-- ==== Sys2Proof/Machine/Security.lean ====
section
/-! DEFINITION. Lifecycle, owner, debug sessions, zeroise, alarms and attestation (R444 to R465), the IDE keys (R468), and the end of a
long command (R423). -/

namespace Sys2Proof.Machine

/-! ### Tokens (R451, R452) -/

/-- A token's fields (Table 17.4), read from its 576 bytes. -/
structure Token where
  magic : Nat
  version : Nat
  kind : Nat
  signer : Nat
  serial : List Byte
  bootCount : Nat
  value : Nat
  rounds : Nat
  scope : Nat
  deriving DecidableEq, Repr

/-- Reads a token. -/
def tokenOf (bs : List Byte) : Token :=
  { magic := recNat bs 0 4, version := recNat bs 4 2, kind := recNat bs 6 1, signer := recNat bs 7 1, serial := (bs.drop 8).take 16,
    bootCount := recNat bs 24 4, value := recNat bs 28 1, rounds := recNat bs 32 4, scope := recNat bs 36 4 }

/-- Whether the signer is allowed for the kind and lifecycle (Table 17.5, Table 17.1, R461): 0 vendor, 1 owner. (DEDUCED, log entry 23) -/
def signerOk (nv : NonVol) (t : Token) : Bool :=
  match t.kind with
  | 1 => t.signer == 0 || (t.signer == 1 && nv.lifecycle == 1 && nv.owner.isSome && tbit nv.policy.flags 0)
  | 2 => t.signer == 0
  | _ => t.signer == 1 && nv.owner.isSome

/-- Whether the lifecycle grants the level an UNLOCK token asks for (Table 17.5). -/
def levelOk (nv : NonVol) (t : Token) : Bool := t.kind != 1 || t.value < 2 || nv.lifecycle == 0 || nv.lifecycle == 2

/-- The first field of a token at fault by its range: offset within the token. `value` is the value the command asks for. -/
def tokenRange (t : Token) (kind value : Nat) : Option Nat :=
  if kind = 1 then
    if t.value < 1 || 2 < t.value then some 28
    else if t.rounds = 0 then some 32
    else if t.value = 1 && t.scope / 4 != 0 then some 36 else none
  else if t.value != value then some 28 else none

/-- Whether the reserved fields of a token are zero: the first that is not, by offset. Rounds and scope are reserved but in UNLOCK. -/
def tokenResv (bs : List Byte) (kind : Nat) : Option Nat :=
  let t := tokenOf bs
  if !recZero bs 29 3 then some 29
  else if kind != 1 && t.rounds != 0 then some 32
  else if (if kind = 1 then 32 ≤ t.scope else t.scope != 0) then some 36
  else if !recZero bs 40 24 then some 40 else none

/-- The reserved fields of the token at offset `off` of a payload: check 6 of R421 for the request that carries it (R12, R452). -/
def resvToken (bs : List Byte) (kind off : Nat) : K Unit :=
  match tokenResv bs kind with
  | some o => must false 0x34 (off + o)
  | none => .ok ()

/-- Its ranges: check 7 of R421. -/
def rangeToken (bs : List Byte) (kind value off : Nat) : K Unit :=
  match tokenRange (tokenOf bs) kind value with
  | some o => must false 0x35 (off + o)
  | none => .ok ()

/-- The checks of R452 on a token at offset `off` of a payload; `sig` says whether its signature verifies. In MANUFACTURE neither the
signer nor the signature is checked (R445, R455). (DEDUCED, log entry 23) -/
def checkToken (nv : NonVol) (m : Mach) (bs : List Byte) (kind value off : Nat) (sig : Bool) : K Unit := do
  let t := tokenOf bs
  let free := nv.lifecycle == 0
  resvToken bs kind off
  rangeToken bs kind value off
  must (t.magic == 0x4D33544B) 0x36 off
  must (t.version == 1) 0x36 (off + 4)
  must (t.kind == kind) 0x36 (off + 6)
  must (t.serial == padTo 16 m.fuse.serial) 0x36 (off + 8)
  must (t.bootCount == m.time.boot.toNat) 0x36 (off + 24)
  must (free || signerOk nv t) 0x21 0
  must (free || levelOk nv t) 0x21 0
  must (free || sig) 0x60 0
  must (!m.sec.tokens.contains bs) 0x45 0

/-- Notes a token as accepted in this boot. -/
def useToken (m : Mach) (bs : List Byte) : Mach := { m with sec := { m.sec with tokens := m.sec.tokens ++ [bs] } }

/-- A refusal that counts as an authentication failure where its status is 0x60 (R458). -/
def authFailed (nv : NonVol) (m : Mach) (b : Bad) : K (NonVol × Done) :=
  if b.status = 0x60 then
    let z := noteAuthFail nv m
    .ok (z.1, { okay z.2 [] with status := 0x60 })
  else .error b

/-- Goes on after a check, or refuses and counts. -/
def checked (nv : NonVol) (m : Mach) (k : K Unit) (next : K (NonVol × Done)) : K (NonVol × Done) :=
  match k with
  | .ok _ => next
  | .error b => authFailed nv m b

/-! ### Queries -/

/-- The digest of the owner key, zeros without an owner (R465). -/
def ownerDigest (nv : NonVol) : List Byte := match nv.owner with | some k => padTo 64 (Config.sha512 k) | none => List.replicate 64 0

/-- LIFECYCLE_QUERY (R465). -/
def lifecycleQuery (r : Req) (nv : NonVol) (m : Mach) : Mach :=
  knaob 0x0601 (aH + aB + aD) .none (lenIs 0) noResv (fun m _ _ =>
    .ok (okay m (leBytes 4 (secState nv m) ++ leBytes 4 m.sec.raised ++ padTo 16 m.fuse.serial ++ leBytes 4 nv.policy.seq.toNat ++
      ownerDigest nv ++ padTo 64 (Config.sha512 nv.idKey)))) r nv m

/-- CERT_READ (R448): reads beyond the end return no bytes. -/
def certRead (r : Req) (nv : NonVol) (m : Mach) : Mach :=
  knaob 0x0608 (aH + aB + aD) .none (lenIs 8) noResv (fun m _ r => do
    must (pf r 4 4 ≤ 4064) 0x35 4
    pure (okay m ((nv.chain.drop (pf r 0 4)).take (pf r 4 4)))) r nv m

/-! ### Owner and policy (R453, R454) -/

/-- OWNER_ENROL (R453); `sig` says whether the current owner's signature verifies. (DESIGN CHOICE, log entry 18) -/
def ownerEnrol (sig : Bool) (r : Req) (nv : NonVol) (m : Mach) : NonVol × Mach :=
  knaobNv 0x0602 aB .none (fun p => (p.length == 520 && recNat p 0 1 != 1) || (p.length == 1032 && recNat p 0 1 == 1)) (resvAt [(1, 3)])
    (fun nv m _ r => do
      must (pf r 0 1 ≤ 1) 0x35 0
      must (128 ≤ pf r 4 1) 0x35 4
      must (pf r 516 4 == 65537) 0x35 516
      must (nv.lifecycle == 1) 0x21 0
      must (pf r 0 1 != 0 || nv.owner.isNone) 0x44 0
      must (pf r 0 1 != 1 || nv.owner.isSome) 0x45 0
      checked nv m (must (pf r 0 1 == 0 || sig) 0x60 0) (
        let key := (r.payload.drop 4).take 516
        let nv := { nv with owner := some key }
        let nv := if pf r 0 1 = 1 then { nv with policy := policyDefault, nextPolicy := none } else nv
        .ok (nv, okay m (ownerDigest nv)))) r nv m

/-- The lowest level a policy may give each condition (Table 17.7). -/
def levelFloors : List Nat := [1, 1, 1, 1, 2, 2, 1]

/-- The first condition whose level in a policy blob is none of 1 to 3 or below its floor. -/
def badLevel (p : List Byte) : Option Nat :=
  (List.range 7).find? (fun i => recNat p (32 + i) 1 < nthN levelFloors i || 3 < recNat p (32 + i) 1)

────────────────────

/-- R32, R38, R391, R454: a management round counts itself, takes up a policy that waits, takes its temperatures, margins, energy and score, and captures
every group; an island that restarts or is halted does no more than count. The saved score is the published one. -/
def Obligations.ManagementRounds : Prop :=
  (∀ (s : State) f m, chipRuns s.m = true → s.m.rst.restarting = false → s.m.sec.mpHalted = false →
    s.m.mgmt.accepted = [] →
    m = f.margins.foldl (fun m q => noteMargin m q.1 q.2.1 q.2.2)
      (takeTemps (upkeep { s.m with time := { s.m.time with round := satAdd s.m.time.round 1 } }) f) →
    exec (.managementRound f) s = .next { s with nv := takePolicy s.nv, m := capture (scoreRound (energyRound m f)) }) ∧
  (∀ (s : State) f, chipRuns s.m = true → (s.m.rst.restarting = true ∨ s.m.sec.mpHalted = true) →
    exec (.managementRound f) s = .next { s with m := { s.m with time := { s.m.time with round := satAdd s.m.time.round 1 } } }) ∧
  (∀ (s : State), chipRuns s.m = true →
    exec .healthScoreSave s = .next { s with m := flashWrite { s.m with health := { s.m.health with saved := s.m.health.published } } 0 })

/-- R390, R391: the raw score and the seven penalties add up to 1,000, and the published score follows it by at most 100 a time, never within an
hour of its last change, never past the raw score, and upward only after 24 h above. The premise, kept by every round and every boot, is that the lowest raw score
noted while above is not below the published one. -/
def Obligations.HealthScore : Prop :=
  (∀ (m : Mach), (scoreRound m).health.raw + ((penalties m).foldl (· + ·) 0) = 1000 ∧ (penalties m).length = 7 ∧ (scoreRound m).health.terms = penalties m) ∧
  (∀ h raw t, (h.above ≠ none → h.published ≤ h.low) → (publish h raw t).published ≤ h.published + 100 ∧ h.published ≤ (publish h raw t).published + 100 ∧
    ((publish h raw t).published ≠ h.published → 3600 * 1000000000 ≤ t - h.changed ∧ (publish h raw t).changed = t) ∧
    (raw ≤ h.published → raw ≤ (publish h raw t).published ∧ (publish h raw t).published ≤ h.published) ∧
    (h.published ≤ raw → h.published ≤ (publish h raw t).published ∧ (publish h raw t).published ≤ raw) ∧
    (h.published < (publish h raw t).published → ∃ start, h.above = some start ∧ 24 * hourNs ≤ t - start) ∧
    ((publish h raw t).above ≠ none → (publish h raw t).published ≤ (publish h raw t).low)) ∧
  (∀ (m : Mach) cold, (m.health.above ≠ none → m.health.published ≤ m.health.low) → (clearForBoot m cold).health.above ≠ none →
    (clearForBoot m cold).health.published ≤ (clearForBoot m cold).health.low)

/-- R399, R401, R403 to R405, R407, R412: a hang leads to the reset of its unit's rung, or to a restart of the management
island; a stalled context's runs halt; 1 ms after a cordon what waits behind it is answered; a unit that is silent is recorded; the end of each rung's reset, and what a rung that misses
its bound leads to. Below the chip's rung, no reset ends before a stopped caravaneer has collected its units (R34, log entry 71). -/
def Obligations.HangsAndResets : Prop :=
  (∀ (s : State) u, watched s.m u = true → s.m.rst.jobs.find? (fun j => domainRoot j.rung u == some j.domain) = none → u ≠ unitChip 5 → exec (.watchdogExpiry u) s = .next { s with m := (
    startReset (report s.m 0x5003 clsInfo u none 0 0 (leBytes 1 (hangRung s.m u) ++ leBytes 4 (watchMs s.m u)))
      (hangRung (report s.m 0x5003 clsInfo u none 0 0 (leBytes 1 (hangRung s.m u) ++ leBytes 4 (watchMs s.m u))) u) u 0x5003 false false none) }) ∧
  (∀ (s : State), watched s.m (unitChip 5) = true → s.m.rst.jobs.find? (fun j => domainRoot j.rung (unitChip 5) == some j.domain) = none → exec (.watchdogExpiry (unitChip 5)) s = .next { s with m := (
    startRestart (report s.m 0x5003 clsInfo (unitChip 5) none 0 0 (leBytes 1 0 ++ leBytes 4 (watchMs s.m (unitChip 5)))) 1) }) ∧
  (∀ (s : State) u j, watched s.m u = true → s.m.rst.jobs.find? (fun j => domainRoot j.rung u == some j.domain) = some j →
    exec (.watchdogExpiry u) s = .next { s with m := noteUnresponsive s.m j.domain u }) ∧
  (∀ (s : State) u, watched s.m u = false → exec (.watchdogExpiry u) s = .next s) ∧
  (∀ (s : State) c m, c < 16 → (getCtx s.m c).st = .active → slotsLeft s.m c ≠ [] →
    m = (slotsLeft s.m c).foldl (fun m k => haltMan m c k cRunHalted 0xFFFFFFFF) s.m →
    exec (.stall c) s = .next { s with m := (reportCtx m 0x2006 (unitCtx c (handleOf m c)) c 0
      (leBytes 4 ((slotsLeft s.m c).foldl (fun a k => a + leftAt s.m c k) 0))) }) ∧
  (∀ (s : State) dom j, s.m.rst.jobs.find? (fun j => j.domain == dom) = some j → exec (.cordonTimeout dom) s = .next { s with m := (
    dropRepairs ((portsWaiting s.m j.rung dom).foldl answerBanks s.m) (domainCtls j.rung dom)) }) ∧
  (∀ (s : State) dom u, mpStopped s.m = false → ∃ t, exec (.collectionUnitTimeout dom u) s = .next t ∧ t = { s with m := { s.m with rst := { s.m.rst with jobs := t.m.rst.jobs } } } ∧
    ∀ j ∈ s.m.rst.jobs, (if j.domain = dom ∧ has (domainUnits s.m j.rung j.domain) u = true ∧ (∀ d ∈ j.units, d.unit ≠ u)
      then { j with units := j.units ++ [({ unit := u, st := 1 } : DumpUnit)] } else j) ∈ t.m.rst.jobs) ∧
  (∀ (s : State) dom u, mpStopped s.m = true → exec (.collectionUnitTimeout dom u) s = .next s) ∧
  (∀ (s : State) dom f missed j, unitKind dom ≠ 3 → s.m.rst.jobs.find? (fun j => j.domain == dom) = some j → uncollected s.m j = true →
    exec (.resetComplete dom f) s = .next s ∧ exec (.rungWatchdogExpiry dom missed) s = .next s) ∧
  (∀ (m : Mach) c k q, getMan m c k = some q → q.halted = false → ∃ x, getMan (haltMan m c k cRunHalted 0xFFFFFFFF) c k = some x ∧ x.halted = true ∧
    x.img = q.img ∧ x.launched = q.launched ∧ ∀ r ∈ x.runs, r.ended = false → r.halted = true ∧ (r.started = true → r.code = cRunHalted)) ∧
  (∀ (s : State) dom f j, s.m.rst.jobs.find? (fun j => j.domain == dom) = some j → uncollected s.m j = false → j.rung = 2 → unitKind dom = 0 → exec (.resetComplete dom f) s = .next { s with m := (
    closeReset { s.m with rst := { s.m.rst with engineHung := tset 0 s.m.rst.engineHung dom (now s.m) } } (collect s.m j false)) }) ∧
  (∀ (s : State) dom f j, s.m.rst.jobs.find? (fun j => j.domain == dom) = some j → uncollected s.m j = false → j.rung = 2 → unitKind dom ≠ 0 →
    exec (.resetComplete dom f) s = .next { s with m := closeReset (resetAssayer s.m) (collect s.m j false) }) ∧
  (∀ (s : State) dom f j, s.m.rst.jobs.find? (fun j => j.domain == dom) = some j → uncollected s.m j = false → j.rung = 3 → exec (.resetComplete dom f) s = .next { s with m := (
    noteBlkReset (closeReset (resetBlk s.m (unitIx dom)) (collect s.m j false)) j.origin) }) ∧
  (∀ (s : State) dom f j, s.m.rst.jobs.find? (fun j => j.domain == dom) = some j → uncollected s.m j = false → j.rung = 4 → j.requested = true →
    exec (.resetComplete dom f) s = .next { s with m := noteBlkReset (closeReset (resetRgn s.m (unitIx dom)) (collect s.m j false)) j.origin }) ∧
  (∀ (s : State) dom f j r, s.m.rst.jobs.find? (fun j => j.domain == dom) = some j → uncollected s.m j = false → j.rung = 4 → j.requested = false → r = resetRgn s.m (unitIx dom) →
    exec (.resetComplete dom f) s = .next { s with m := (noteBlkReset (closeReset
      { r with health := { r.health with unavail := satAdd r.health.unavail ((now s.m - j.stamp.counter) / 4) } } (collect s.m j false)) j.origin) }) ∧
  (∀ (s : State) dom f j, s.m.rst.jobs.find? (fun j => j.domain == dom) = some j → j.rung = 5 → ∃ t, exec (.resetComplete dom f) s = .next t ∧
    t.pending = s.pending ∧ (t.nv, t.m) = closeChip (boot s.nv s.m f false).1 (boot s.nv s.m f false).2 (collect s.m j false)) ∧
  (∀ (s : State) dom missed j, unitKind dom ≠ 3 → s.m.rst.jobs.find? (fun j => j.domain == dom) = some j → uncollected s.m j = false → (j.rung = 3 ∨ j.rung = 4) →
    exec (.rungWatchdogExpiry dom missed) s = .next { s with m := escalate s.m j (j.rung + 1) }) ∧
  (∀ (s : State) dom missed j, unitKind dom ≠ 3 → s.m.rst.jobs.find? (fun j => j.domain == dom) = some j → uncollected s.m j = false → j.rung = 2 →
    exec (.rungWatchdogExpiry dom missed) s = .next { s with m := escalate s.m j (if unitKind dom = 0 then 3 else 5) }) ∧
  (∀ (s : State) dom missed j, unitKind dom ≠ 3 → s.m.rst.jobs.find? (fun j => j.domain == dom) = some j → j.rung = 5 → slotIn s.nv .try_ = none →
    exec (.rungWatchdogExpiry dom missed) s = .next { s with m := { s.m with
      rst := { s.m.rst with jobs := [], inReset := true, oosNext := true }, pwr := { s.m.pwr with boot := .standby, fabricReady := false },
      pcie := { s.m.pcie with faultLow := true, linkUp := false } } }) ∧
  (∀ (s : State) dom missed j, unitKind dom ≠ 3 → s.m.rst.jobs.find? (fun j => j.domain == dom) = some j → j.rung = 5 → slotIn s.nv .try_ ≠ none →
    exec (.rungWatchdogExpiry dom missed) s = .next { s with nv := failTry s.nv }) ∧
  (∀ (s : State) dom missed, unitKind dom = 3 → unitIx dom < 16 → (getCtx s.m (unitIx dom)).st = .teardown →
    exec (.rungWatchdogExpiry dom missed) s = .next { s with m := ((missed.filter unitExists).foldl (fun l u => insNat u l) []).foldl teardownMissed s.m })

────────────────────

▸ Exercise aim:
In the entries above, count each line that includes "resetRgn" and report the total with no other text.

▸ Solution to this exercise:
2